## ABOUT THIS EXERCISE:
The entries below contain a line with "if c ≠ 0 then (c, s.umpRefuse c u)" and a line with "(0, (t.safeToOff u).dropChoppers)". Quote exactly those two lines and all lines between them.
START MATERIAL PROVIDED
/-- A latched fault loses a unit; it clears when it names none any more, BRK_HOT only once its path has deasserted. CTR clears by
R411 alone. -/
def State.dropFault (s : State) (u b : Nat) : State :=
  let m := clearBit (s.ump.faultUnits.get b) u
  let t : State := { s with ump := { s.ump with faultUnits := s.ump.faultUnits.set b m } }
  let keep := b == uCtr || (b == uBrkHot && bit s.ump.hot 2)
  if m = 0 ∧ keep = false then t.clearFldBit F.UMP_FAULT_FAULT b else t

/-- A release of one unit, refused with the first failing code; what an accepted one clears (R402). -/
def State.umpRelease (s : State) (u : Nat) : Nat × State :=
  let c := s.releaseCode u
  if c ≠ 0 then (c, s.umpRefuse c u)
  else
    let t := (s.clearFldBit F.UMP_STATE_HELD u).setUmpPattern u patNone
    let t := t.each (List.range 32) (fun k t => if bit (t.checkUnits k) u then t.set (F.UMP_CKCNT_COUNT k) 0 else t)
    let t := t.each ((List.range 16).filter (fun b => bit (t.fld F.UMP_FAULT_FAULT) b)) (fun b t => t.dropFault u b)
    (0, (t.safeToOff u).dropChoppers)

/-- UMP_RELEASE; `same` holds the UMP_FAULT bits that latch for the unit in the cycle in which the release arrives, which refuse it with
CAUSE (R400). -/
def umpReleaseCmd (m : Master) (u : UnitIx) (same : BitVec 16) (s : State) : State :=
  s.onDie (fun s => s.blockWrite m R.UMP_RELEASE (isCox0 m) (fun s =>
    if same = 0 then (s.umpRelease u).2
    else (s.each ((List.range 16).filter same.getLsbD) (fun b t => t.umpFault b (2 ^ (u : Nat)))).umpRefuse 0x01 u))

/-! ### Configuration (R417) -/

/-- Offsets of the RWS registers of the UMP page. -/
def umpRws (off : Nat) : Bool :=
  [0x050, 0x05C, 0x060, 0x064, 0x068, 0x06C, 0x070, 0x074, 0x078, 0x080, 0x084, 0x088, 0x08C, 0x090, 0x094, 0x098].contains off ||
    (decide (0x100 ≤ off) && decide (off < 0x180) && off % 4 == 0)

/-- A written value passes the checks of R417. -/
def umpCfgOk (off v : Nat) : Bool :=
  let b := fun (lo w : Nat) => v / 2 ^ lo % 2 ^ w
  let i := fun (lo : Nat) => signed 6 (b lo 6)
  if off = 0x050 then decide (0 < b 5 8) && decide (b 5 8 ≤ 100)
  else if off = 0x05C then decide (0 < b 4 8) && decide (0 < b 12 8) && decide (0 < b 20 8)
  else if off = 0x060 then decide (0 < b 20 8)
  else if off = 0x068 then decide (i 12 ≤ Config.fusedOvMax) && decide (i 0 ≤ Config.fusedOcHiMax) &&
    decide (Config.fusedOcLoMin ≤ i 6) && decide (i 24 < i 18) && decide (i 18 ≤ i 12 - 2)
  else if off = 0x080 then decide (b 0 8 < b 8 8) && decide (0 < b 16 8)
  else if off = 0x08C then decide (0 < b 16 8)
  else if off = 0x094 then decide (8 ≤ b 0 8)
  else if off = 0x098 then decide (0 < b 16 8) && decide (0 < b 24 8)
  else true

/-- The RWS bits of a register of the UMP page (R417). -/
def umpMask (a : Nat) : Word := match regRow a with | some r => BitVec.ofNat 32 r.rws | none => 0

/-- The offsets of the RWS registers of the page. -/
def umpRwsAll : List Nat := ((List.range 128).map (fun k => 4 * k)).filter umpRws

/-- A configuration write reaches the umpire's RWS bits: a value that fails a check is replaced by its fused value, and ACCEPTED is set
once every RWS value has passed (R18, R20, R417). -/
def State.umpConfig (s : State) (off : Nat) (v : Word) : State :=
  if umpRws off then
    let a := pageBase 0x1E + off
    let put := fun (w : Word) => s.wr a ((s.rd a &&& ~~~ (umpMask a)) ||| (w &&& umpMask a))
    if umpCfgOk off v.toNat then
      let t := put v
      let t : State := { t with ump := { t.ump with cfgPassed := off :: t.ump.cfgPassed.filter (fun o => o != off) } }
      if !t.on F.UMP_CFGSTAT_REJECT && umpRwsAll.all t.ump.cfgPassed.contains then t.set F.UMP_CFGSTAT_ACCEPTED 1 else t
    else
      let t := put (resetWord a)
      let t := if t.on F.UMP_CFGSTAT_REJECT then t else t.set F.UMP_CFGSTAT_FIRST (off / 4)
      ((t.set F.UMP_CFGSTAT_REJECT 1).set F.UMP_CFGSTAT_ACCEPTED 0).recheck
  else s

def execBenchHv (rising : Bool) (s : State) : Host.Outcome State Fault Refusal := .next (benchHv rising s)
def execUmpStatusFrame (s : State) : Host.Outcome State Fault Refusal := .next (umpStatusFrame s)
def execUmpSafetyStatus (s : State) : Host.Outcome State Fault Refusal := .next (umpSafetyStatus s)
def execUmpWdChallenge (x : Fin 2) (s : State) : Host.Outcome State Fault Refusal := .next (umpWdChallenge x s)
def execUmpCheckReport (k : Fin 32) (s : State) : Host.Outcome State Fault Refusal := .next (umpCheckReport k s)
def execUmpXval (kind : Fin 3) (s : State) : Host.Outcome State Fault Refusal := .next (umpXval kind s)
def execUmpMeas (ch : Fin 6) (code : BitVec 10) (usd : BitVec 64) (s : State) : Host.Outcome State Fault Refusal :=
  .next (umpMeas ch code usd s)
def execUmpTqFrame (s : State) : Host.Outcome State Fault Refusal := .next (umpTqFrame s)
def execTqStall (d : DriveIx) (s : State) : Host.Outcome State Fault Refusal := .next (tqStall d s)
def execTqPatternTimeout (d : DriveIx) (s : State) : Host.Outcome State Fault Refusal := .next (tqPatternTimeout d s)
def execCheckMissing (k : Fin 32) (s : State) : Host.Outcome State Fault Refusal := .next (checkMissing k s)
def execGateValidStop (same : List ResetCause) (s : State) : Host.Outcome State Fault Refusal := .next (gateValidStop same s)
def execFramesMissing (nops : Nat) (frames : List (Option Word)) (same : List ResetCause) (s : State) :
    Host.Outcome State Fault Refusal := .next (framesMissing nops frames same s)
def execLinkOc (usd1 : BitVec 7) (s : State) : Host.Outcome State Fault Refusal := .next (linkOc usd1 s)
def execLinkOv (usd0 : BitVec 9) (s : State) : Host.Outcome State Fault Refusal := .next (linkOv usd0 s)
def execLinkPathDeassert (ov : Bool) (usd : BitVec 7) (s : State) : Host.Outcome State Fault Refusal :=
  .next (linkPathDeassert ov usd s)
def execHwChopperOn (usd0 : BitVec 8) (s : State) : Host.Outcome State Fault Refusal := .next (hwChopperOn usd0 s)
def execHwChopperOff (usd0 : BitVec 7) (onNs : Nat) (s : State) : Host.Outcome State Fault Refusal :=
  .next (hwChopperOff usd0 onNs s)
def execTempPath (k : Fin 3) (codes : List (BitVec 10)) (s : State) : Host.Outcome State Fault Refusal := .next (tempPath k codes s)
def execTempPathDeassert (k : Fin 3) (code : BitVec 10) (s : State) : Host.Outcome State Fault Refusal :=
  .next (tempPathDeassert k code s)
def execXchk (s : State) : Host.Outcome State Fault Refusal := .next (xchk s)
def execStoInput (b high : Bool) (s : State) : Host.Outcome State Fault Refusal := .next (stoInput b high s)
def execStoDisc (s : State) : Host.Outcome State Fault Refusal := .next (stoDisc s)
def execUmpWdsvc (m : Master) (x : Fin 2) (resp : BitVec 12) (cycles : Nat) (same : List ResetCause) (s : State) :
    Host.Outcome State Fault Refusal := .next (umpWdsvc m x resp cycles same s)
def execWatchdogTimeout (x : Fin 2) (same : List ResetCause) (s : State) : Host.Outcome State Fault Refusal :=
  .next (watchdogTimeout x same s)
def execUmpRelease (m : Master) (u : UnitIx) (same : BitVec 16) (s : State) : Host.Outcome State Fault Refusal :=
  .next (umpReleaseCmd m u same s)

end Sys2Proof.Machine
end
END MATERIAL PROVIDED
START MATERIAL PROVIDED
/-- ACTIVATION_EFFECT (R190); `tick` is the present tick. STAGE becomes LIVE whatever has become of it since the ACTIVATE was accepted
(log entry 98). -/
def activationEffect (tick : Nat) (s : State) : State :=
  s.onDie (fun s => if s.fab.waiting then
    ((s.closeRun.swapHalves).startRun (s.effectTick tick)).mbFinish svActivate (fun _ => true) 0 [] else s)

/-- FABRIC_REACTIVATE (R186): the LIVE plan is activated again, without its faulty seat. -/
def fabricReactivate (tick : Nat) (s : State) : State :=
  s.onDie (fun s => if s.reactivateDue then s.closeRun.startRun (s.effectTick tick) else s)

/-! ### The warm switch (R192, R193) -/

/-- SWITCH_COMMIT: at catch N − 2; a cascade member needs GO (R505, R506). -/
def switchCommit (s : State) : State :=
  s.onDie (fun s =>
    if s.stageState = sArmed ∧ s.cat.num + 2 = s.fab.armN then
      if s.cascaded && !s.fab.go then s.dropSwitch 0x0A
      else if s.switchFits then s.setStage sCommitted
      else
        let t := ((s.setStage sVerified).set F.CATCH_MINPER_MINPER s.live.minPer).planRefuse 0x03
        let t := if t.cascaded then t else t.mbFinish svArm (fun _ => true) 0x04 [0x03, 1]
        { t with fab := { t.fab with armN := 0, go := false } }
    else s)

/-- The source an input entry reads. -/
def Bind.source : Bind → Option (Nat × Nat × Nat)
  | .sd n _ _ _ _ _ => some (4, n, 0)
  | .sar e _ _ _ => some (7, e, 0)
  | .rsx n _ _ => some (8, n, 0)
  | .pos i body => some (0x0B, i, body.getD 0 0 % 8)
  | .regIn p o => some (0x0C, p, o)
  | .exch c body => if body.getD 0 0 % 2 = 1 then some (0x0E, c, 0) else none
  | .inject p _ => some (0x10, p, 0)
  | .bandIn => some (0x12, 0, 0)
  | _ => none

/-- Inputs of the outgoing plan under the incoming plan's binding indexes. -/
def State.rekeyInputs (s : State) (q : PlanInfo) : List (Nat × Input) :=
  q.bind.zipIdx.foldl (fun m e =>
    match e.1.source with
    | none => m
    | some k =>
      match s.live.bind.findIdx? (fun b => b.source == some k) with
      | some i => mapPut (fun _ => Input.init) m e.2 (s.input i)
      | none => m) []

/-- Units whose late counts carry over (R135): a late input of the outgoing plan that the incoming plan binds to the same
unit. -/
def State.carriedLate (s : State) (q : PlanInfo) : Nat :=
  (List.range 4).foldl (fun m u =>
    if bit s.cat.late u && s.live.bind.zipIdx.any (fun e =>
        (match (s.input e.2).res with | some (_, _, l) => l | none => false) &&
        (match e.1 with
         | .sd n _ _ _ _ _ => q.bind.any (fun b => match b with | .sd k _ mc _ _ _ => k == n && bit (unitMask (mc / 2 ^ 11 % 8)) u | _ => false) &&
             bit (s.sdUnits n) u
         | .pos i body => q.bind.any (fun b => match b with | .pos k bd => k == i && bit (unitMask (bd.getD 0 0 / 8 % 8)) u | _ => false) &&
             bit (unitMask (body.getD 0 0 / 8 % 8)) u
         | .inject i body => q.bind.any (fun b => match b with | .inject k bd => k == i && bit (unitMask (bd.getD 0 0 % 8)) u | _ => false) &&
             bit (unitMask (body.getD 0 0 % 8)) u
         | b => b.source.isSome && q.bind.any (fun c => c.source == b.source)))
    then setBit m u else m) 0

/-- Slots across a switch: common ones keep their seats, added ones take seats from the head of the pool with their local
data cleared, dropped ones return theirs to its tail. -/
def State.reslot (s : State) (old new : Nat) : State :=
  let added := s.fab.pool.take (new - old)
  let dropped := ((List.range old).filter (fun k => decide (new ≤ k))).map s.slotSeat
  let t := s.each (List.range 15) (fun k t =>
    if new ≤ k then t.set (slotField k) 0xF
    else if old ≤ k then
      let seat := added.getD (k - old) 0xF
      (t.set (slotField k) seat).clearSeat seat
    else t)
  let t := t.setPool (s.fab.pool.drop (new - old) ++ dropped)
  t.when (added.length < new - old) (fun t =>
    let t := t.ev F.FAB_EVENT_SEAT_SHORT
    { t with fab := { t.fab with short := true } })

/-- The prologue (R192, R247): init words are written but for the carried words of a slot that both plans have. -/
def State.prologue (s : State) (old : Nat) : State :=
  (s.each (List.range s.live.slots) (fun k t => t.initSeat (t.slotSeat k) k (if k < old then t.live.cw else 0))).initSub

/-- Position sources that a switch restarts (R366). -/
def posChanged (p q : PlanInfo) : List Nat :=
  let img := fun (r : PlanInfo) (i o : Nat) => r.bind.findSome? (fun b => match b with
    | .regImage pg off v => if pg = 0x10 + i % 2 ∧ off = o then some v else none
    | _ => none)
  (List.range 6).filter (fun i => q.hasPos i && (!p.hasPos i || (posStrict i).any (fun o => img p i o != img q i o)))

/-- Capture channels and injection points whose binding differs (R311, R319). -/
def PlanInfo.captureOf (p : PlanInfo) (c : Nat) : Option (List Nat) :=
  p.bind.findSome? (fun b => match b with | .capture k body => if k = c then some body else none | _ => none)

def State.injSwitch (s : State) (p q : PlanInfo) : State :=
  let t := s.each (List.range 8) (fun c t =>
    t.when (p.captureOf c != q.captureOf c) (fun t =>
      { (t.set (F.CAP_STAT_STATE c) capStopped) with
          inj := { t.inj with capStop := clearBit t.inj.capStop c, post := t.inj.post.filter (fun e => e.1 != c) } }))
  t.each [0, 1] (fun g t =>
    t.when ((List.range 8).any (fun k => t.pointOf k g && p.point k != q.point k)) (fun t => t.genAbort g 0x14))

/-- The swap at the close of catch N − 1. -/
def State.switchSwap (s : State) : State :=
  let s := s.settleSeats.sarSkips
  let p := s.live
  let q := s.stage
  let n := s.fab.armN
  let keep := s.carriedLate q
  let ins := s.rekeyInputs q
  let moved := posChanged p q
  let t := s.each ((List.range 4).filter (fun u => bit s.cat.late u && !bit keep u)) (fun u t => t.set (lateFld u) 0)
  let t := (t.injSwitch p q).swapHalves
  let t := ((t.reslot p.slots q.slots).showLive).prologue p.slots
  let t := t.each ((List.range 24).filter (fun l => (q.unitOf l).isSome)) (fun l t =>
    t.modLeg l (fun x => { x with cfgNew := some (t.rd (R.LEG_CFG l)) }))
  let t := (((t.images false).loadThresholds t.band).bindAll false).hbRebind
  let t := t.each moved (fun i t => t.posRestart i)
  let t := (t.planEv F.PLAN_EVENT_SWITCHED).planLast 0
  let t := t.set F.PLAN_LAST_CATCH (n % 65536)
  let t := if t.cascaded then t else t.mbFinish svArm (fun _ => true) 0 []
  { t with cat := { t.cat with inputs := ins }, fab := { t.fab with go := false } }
END MATERIAL PROVIDED
START MATERIAL PROVIDED
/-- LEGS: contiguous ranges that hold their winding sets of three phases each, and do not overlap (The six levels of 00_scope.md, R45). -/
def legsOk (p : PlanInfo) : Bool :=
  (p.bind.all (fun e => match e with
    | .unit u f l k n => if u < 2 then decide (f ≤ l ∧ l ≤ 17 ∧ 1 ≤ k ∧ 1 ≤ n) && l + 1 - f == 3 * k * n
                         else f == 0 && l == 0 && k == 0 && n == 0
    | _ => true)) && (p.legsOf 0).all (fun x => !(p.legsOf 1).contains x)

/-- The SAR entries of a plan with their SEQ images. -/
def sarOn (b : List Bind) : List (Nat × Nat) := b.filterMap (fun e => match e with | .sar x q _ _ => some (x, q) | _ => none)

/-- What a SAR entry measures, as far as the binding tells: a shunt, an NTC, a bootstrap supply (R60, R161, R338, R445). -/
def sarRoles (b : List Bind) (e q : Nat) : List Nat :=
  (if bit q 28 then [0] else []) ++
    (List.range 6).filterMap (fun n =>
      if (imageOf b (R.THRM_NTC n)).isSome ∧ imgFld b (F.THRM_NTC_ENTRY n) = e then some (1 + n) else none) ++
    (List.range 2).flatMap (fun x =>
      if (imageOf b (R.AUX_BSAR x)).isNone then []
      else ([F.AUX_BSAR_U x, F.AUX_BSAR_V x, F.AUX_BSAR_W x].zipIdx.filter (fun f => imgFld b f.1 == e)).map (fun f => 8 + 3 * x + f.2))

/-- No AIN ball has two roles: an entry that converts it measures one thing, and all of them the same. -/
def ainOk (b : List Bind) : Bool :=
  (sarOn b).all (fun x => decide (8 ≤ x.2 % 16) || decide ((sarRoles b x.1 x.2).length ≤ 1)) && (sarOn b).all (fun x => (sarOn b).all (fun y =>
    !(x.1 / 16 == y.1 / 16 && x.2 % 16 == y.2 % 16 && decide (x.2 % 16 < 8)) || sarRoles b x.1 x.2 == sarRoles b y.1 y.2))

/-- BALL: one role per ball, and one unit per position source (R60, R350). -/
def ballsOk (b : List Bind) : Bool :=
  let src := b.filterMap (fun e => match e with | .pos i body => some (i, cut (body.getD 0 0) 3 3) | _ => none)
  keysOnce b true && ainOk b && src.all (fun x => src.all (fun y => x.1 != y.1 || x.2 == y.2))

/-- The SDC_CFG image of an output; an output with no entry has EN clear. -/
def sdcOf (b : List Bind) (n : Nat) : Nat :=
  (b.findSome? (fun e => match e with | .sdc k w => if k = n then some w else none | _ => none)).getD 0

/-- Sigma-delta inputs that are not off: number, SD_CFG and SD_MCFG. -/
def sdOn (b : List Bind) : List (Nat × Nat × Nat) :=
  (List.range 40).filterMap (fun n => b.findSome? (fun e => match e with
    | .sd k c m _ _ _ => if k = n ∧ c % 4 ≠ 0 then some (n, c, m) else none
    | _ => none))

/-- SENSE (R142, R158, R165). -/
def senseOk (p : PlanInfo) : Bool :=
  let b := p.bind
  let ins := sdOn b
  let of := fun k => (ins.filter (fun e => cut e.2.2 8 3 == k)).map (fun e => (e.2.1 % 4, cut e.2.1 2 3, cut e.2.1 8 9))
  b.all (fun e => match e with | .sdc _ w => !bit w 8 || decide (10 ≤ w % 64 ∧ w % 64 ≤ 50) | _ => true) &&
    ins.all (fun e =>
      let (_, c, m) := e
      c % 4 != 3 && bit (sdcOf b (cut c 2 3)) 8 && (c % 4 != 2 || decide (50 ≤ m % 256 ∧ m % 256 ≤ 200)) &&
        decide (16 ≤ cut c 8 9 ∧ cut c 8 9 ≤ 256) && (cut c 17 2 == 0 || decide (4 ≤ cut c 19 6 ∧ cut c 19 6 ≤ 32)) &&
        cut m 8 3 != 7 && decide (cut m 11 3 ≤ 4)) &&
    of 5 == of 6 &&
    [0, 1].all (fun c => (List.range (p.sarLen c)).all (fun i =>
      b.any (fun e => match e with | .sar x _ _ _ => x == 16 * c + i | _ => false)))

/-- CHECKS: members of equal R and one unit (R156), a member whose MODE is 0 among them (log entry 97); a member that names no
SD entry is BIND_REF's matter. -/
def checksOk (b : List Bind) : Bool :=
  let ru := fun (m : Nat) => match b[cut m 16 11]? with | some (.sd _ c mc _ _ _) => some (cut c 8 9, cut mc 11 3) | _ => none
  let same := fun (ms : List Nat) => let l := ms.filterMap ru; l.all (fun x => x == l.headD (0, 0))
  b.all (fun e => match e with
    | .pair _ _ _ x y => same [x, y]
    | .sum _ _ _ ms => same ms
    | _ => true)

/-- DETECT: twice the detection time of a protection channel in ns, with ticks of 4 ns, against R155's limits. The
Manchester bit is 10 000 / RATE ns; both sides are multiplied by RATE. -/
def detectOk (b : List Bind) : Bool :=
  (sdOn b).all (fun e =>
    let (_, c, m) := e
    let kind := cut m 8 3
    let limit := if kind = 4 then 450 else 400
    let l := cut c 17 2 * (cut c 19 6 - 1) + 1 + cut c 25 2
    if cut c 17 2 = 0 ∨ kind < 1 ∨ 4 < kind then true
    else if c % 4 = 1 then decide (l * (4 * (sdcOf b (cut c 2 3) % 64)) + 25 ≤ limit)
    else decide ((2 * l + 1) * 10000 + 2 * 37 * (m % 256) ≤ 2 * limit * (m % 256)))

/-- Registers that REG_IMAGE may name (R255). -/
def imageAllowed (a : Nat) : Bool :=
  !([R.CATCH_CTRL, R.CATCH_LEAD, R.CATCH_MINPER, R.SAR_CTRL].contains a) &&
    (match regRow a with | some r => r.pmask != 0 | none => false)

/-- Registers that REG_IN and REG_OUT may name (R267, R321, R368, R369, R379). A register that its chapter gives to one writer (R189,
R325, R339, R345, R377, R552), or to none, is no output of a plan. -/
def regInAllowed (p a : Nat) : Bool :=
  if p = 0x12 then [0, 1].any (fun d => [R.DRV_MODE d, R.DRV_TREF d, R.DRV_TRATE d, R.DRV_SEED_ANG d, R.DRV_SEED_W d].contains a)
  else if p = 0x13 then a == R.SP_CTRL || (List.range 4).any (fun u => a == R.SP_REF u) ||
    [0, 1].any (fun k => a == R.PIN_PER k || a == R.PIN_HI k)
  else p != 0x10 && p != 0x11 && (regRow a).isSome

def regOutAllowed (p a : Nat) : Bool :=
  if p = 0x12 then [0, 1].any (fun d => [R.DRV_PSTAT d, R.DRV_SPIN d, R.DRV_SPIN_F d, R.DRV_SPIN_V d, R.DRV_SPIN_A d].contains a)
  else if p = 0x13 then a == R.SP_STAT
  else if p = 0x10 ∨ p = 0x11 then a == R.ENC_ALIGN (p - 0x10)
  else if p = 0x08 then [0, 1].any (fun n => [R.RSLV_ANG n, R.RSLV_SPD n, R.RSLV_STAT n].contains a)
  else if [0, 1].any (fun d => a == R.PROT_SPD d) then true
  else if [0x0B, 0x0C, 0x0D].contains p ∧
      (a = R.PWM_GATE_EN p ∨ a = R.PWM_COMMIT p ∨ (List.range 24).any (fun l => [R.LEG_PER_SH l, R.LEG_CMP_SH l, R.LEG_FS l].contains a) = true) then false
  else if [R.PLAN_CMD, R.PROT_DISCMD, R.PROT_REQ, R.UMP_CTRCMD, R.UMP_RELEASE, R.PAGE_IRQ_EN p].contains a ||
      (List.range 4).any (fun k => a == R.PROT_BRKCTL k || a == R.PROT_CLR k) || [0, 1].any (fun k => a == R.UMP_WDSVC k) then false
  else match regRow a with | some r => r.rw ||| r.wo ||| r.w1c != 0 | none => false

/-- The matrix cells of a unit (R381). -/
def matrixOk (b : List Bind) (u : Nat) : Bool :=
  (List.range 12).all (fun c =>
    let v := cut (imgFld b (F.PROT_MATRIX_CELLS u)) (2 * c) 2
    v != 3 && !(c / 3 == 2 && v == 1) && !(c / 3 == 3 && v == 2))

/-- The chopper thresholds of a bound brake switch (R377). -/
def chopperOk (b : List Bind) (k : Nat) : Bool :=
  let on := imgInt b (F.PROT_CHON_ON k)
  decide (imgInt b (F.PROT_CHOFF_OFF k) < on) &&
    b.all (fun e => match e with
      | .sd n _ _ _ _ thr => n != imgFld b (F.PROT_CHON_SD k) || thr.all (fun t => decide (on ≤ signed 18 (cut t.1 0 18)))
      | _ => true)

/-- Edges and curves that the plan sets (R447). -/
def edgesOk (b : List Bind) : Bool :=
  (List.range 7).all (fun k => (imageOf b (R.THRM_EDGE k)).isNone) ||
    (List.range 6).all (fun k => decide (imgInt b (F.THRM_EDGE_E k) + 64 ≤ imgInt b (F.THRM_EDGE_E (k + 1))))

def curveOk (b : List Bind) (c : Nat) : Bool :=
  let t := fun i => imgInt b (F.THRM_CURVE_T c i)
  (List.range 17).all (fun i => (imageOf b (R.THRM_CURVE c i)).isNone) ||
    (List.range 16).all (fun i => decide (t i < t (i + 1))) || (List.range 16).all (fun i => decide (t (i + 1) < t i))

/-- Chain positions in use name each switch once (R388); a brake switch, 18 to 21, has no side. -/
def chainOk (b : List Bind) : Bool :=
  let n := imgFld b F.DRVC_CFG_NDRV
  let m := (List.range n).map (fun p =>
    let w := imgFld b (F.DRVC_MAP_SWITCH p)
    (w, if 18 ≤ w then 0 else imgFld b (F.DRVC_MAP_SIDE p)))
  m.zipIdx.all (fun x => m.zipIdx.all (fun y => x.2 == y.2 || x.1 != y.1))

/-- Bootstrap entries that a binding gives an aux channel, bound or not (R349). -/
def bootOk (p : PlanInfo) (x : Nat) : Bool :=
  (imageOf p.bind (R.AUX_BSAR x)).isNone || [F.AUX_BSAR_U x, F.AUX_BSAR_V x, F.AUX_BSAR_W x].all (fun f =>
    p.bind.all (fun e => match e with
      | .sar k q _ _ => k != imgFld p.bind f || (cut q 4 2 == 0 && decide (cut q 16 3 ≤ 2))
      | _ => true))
END MATERIAL PROVIDED
## EXERCISE RESULT:
  if c ≠ 0 then (c, s.umpRefuse c u)
  else
    let t := (s.clearFldBit F.UMP_STATE_HELD u).setUmpPattern u patNone
    let t := t.each (List.range 32) (fun k t => if bit (t.checkUnits k) u then t.set (F.UMP_CKCNT_COUNT k) 0 else t)
    let t := t.each ((List.range 16).filter (fun b => bit (t.fld F.UMP_FAULT_FAULT) b)) (fun b t => t.dropFault u b)
    (0, (t.safeToOff u).dropChoppers)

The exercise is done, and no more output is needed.